## Task brief
When you reach the listing, restate it word for word, leaving nothing out.

## Given information
-- ==== Sys2Proof/Tests/Slice0.lean ====
section
/-! SUPPORT. The model's own tests: ill-formed terms, words written out from the encodings, single steps whose results are the
numbers of spec/95_test_vectors.md, and for each statement with hypotheses a state and operands that meet them. -/

namespace Sys2Proof

namespace Machine

namespace Tests

-- One theorem after another: many kernel evaluations at once ask for more memory than the check allows.
set_option Elab.async false

/-! ## Small states -/

/-- A number below `P` as a field element. -/
def fe (n : Nat) : Fe := reduceWord (BitVec.ofNat 256 n)

/-- The toy configuration A of 95_test_vectors.md 6.1, unlocked, with no program. -/
def toyA : Bank :=
  { t := 3, rf := 2, rp := 1, mdsRows := 3, mdsCols := 3, lock := false, uvalid := false,
    mem := { rcs := [1, 2, 3, 4, 5, 6, 7, 8, 9].map fe, mdss := [2, 1, 1, 1, 2, 1, 1, 1, 3].map fe, pms := [] } }

/-- The toy configuration B of 95_test_vectors.md 6.3, unlocked, with no program. -/
def toyB : Bank :=
  { t := 5, rf := 2, rp := 1, mdsRows := 5, mdsCols := 5, lock := false, uvalid := false,
    mem := { rcs := [1, 2, 3, 4, 5, 6, 7, 8, 9, 10, 11, 12, 13, 14, 15].map fe,
             mdss := ([2, 1, 1, 1, 1, 1, 3, 1, 1, 1, 1, 1, 4, 1, 1] ++ [1, 1, 1, 5, 1, 1, 1, 1, 1, 6]).map fe,
             pms := [] } }

/-- A bank with its generated program. -/
def withProgram (b : Bank) : Bank := { b with mem := b.mem.setProg (genWords b) }

/-- A bank locked by INIT without a program, and with its generated one. -/
def locked (b : Bank) : Bank := { b with lock := true }
def lockedWithProgram (b : Bank) : Bank := { withProgram b with lock := true, uvalid := true }

/-- The reset state with values in the first field registers. -/
def withF (l : List Nat) (s : State) : State :=
  (l.zipIdx).foldl (fun s p => writeF (Fin.ofNat 16 p.2) (fe p.1) s) s

/-- Both banks configured and unlocked, `F[0..4] = [0, 1, 2, 3, 4]`, `IN = [1, 2, 3, 4]`. -/
def configured : State :=
  withF [0, 1, 2, 3, 4]
    { State.reset with
      bank0 := toyA, bank1 := toyB, vin := 15,
      inp := (((State.reset.inp.set 0 (fe 1)).set 1 (fe 2)).set 2 (fe 3)).set 3 (fe 4) }

/-- The same with both banks locked, bank 0 without and bank 1 with its program. -/
def ready : State := { configured with bank0 := locked toyA, bank1 := lockedWithProgram toyB }

/-- `ready` with a transaction that the host performs next. -/
def presenting (t : HostTxn) (s : State) : State := { s with pending := [{ delay := 0, txn := t }] }

/-- `ready` with a recorded fault. -/
def faultedState : State := hostFault ready 8 0x2D

/-- The engine of `configured` busy in unrolled mode on bank 0 with the program `p`, `F[0..4]` valid. -/
def running (p : List UopWord) : State :=
  { configured with bank0 := { toyA with mem := toyA.mem.setProg p }, busy := true, umode := true }

/-- A micro-op word from its control and literal halves. -/
def uopWord (ctl lit : Nat) : UopWord := BitVec.ofNat 288 (ctl * 2 ^ 256 + lit)

/-- A loop-mode run of HASH2 on bank 0 and an unrolled run of HASH4 on bank 1, just started. -/
def loopRunning : State := started 0 false true ready
def unrolledRunning : State := started 1 true true ready

/-- What a step left, as one question on the state after it. -/
def after (o : Host.Outcome State Fault Refusal) (q : State → Bool) : Bool :=
  match o with
  | .next s => q s
  | .fault _ => false
  | .refused _ => false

## Reply
-- ==== Sys2Proof/Tests/Slice0.lean ====
section
/-! SUPPORT. The model's own tests: ill-formed terms, words written out from the encodings, single steps whose results are the
numbers of spec/95_test_vectors.md, and for each statement with hypotheses a state and operands that meet them. -/

namespace Sys2Proof

namespace Machine

namespace Tests

-- One theorem after another: many kernel evaluations at once ask for more memory than the check allows.
set_option Elab.async false

/-! ## Small states -/

/-- A number below `P` as a field element. -/
def fe (n : Nat) : Fe := reduceWord (BitVec.ofNat 256 n)

/-- The toy configuration A of 95_test_vectors.md 6.1, unlocked, with no program. -/
def toyA : Bank :=
  { t := 3, rf := 2, rp := 1, mdsRows := 3, mdsCols := 3, lock := false, uvalid := false,
    mem := { rcs := [1, 2, 3, 4, 5, 6, 7, 8, 9].map fe, mdss := [2, 1, 1, 1, 2, 1, 1, 1, 3].map fe, pms := [] } }

/-- The toy configuration B of 95_test_vectors.md 6.3, unlocked, with no program. -/
def toyB : Bank :=
  { t := 5, rf := 2, rp := 1, mdsRows := 5, mdsCols := 5, lock := false, uvalid := false,
    mem := { rcs := [1, 2, 3, 4, 5, 6, 7, 8, 9, 10, 11, 12, 13, 14, 15].map fe,
             mdss := ([2, 1, 1, 1, 1, 1, 3, 1, 1, 1, 1, 1, 4, 1, 1] ++ [1, 1, 1, 5, 1, 1, 1, 1, 1, 6]).map fe,
             pms := [] } }

/-- A bank with its generated program. -/
def withProgram (b : Bank) : Bank := { b with mem := b.mem.setProg (genWords b) }

/-- A bank locked by INIT without a program, and with its generated one. -/
def locked (b : Bank) : Bank := { b with lock := true }
def lockedWithProgram (b : Bank) : Bank := { withProgram b with lock := true, uvalid := true }

/-- The reset state with values in the first field registers. -/
def withF (l : List Nat) (s : State) : State :=
  (l.zipIdx).foldl (fun s p => writeF (Fin.ofNat 16 p.2) (fe p.1) s) s

/-- Both banks configured and unlocked, `F[0..4] = [0, 1, 2, 3, 4]`, `IN = [1, 2, 3, 4]`. -/
def configured : State :=
  withF [0, 1, 2, 3, 4]
    { State.reset with
      bank0 := toyA, bank1 := toyB, vin := 15,
      inp := (((State.reset.inp.set 0 (fe 1)).set 1 (fe 2)).set 2 (fe 3)).set 3 (fe 4) }

/-- The same with both banks locked, bank 0 without and bank 1 with its program. -/
def ready : State := { configured with bank0 := locked toyA, bank1 := lockedWithProgram toyB }

/-- `ready` with a transaction that the host performs next. -/
def presenting (t : HostTxn) (s : State) : State := { s with pending := [{ delay := 0, txn := t }] }

/-- `ready` with a recorded fault. -/
def faultedState : State := hostFault ready 8 0x2D

/-- The engine of `configured` busy in unrolled mode on bank 0 with the program `p`, `F[0..4]` valid. -/
def running (p : List UopWord) : State :=
  { configured with bank0 := { toyA with mem := toyA.mem.setProg p }, busy := true, umode := true }

/-- A micro-op word from its control and literal halves. -/
def uopWord (ctl lit : Nat) : UopWord := BitVec.ofNat 288 (ctl * 2 ^ 256 + lit)

/-- A loop-mode run of HASH2 on bank 0 and an unrolled run of HASH4 on bank 1, just started. -/
def loopRunning : State := started 0 false true ready
def unrolledRunning : State := started 1 true true ready

/-- What a step left, as one question on the state after it. -/
def after (o : Host.Outcome State Fault Refusal) (q : State → Bool) : Bool :=
  match o with
  | .next s => q s
  | .fault _ => false
  | .refused _ => false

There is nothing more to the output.